Hmm, never thought of Revenge of the Sith as a cartoon. It does explain a lot of the shortcomings of the Prequels if you consider them cartoons.
Interesting you say that - when I last took a look at a PT movie, I started to think of them as a pseudo-animated-type offshoot of the SW universe (it's own thing, not 'in-universe' with the OT) and on those terms I actually for the first time did get over my Prequelophobia to some degree and enjoy them for what they are.
I realized that the core/root of my PT hatred is that I was supposed to actually believe - just as an example - that little moppet kid or whiny brooder teen literally grew up to become the Vader I saw in the OT. But when you think of it as this kind of animated universe, separate from the one that Han Solo and Chewy inhabit, that connection gets cut, and you can just view them on their own terms.
I think the droid is the most interesting of the hero characters to me based on the trailers(although I do like jyn's rebel outfit), but the leap in technology is indeed a head scratcher.

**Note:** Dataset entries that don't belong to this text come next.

/-- A pass at its issue (R71, R72, R124): swap, load, the pass under way, stamps, counters, port accesses and poison; its first
tick runs at once. -/
def Stall.pass (st : Stall) (sn k t : Nat) (w : Mma) (cw : CWord) (f : Fmt) (set : StatSet) : Stall × List Eff :=
  let job := (st.jobSlot k).job
  let al := (st.footOf job).getD ⟨0, 0, 0, 0⟩
  let acc := st.footAcc job
  let p : PassCtx := ⟨set, f, w, 32 * al.first, acc.1, acc.2⟩
  let i := w.shape.info
  let pc := (st.subq k .mx).lastPc
  let prev := match st.array.pass with | some q => q.free | none => 0
  let st := st.passCounters p t (t + w.m + i.fill)
  let st := if w.swap then { st with array := { st.array with active := some set, shadow := none } } else st
  let stray := p.strayKept
  let st := { st with array := { st.array with
    pass := some ⟨t, w.m, max (t + w.m + i.fill) prev, job⟩
    runs := st.array.runs ++ [⟨p, t, job, k, pc, stray.isSome, t, [], [], []⟩] } }
  let st := match w.nextW with | some l => st.load k t l | none => st
  let sm : Stall × List Eff := match stray with
    | some x => st.sparseMeta sn t job pc set.slot x
    | none => (st, [])
  let hit := if set.poisoned || stray.isSome then sm.1.poisonHit sn k else (sm.1, [])
  let st := (hit.1.claim (passAccesses p k pc t ++ (match w.nextW with | some l => loadReads k pc t l | none => []))).passStamps t w
  let b := st.arrayTick sn t
  (b.1.fly k .mx (t + w.m - 1 + i.foot + (if w.promote = 0#2 then 0 else 8)) cw, sm.2 ++ hit.2 ++ b.2)

/-- An MMA word (R86, R89). -/
def mmaSpec (st : Stall) (sn k t : Nat) (cw : CWord) (w : Mma) : Spec :=
  let job := (st.jobSlot k).job
  let set := if w.swap then st.array.shadow else st.array.active
  let str := match set with | some s => s.struct.structured | none => false
  let fa := (Fmt.ofCode w.fmtA).getD .bf16
  let mov := (List.range (runTiles w.shape str w.m)).map fun i =>
    ((⟨.a, (w.aSrc + runStep fa * i) % 128⟩, true) : Tile × Bool)
  let tps := if w.promote = 0#2 then []
    else (List.range w.shape.info.subs).flatMap fun s => (List.range (cdiv w.m 32)).map fun q =>
      ((promTile (w.tpBase.getD s 0) q, w.promote = 1#2) : Tile × Bool)
  { ownerBad := false
    regs := (match w.nextW with | some l => l.regs | none => []) ++ mov ++ tps
    stampOf := []
    pre := if st.arrayBusy job t w.nextW.isSome then some (.slip [0xE0]) else st.passChecks job t w
    late := none
    d := 0
    run := fun st => match set with
      | some s => st.pass sn k t w cw fa s
      | none => (st, []) }

/-- The word sequence of WAITW and STEP_END, and R89's first check when they stand on MX. -/
def plainSpec (st : Stall) (k : Nat) (e : Eng) (t : Nat) (w : CWord) : Spec where
  ownerBad := false
  regs := []
  stampOf := []
  pre := if e = .mx && st.arrayBusy (st.jobSlot k).job t false then some (.slip [0xE0]) else none
  late := none
  d := 1
  run := fun st =>
    let q := st.subq k e
    let st := if w.op = .stepEnd then st.setSubq k e { q with ended := true } else st
    (st.fly k e t w, [])

end Sys2Proof.Machine
end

But meh...should fit right in with the blind stick fighting warrior, the trouser wearing graffiti victim baywatch patrol, and the friendly looking stormtroopers.

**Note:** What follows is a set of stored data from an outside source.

-- ==== Sys2Proof/Machine/Stores.lean ====
section
/-! DEFINITION. The stores' background work: stealer grants (R184, R187), scrubs and handovers (R188, R189), retention
(R195), the background tester (R197, R198), and what a commit of the STALL page changes at a round boundary (R88,
R190, R192). -/
namespace Sys2Proof.Machine

/-! ### Rows of a bank (R177, R178) -/

/-- Rows of a bank (R177). -/
def bankRows (b : Nat) : Nat := if b < 64 then 128 else 64

/-- Store word address of a data row of a bank (R178). -/
def rowAddr (b row : Nat) : Nat :=
  let p := b % 32 / 2
  if b < 64 then (p * 8 + row / 16) * 32 + 2 * (row % 16) + b % 2 else (p * 2 + row / 32) * 64 + 2 * (row % 32) + b % 2

/-- Row of a store word in its bank (R178). -/
def rowOf (store addr : Nat) : Nat :=
  if store < 2 then addr / 32 % 8 * 16 + addr % 32 / 2 else addr / 64 % 2 * 32 + addr % 64 / 2

/-- Row of a place in its bank; sidecar rows are numbered after the data rows (R180). -/
def Place.rowNo : Place → Nat
  | .word s a => rowOf s a
  | .side _ n => 128 + n % 8 / 2
  | _ => 0

/-- A bank index and a row as an event's aux packs them (R202, log entry 19). -/
def bankRow (b row : Nat) : Nat := b + 2 ^ 7 * row

/-! ### Accrued counters -/

/-- Banks in retention. -/
def Stall.asleep (st : Stall) : Nat := (List.range 128).countP fun b => !(st.bank b).awake

/-- Rows that the scrub of a bank has zeroed before tick `t`, one per tick (R188). -/
def Bank.zeroed (x : Bank) (b t : Nat) : Nat :=
  match x.scrubEnd with
  | some e => min (bankRows b) (t + bankRows b - (e + 1))
  | none => 0

/-- SCRUB_ROWS counts the rows zeroed before tick `t` (R201). -/
def Stall.accrueScrub (st : Stall) (t b : Nat) : Stall :=
  let x := st.bank b
  let n := x.zeroed b t
  if n ≤ x.scrubbed then st else (st.setBank b { x with scrubbed := n }).bump 0x748 (n - x.scrubbed)

/-- Rota entries of a job on the four engines. -/
def Stall.rotaShare (st : Stall) (j : Nat) : Nat :=
  (List.range 64).foldl (fun a w =>
    let v := st.reg (0x300 + 4 * w)
    a + (List.range 4).countP fun b => bits v (8 * b + 6) (8 * b) = j) 0

/-- The job of a bank as its owner says; 64 for none. -/
def Bank.jobOf (x : Bank) : Nat := if 0x40 ≤ x.owner.toNat ∧ x.owner.toNat < 0x80 then x.owner.toNat - 0x40 else noJob

/-- Static ticks of `dt` ticks (R384): each bank's to its owner, and the rest by owned rota entries. Banks in retention without
an owner and entries without a job are what remains of the device. -/
def Stall.spendStatic (st : Stall) (dt : Nat) : Stall :=
  let st := st.banks.foldl (fun (a : Stall) q =>
    if q.2.awake then a.spend q.2.jobOf workKind.awake dt
    else if q.2.jobOf = noJob then a else a.spend q.2.jobOf workKind.retained dt) st
  (List.range 8).foldl (fun (a : Stall) k =>
    if (a.jobSlot k).valid then a.spend (a.jobSlot k).job workKind.rota (a.rotaShare (a.jobSlot k).job * dt) else a) st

Yeah, again - I think if you view Rogue One as its own separate thing, as opposed to something that's being (I guess somewhat blasphemously
) marketed by Disney as literally a first act for ANH, then it's okay that robots can sprint.
That's how I've taken a liking to the HT Jedha patrol "sandie" - looking at it not as a ANH sandie, but as a variant of the sandie in its own mini-universe like a sandie from Rebels or something.
Bottom line is that for me, many of these retconned products - the PT, TFA, probably also RO - have in the end proven to be inferior to the OT as films and also in cultural resonance/significance (not the same as box office) and haven't or won't stand the test of time like the OT has, which is fine. But it's this ideology that says it's equivalent/equal to the OT simply because it has the same designs/locations and storylines grafted onto the OT. The OT spawned a brand, and like all brands, that brand has to live on with new products like RO, but it's your choice whether you buy into the marketing that it's a "continuation" or a "lead-up" to the classic storylines.
In a general sense, we have different kinds of studio filmmakers today than we did in the 1970's - pop-culture-as-sole-inspiration "brand interpreters" as opposed to risk-takers and iconoclasts, so the fact we end up with lavishly competent films that will be forgotten in a decade isn't surprising. But there is some wonderful stuff in that lavishness, so enjoy the running robots.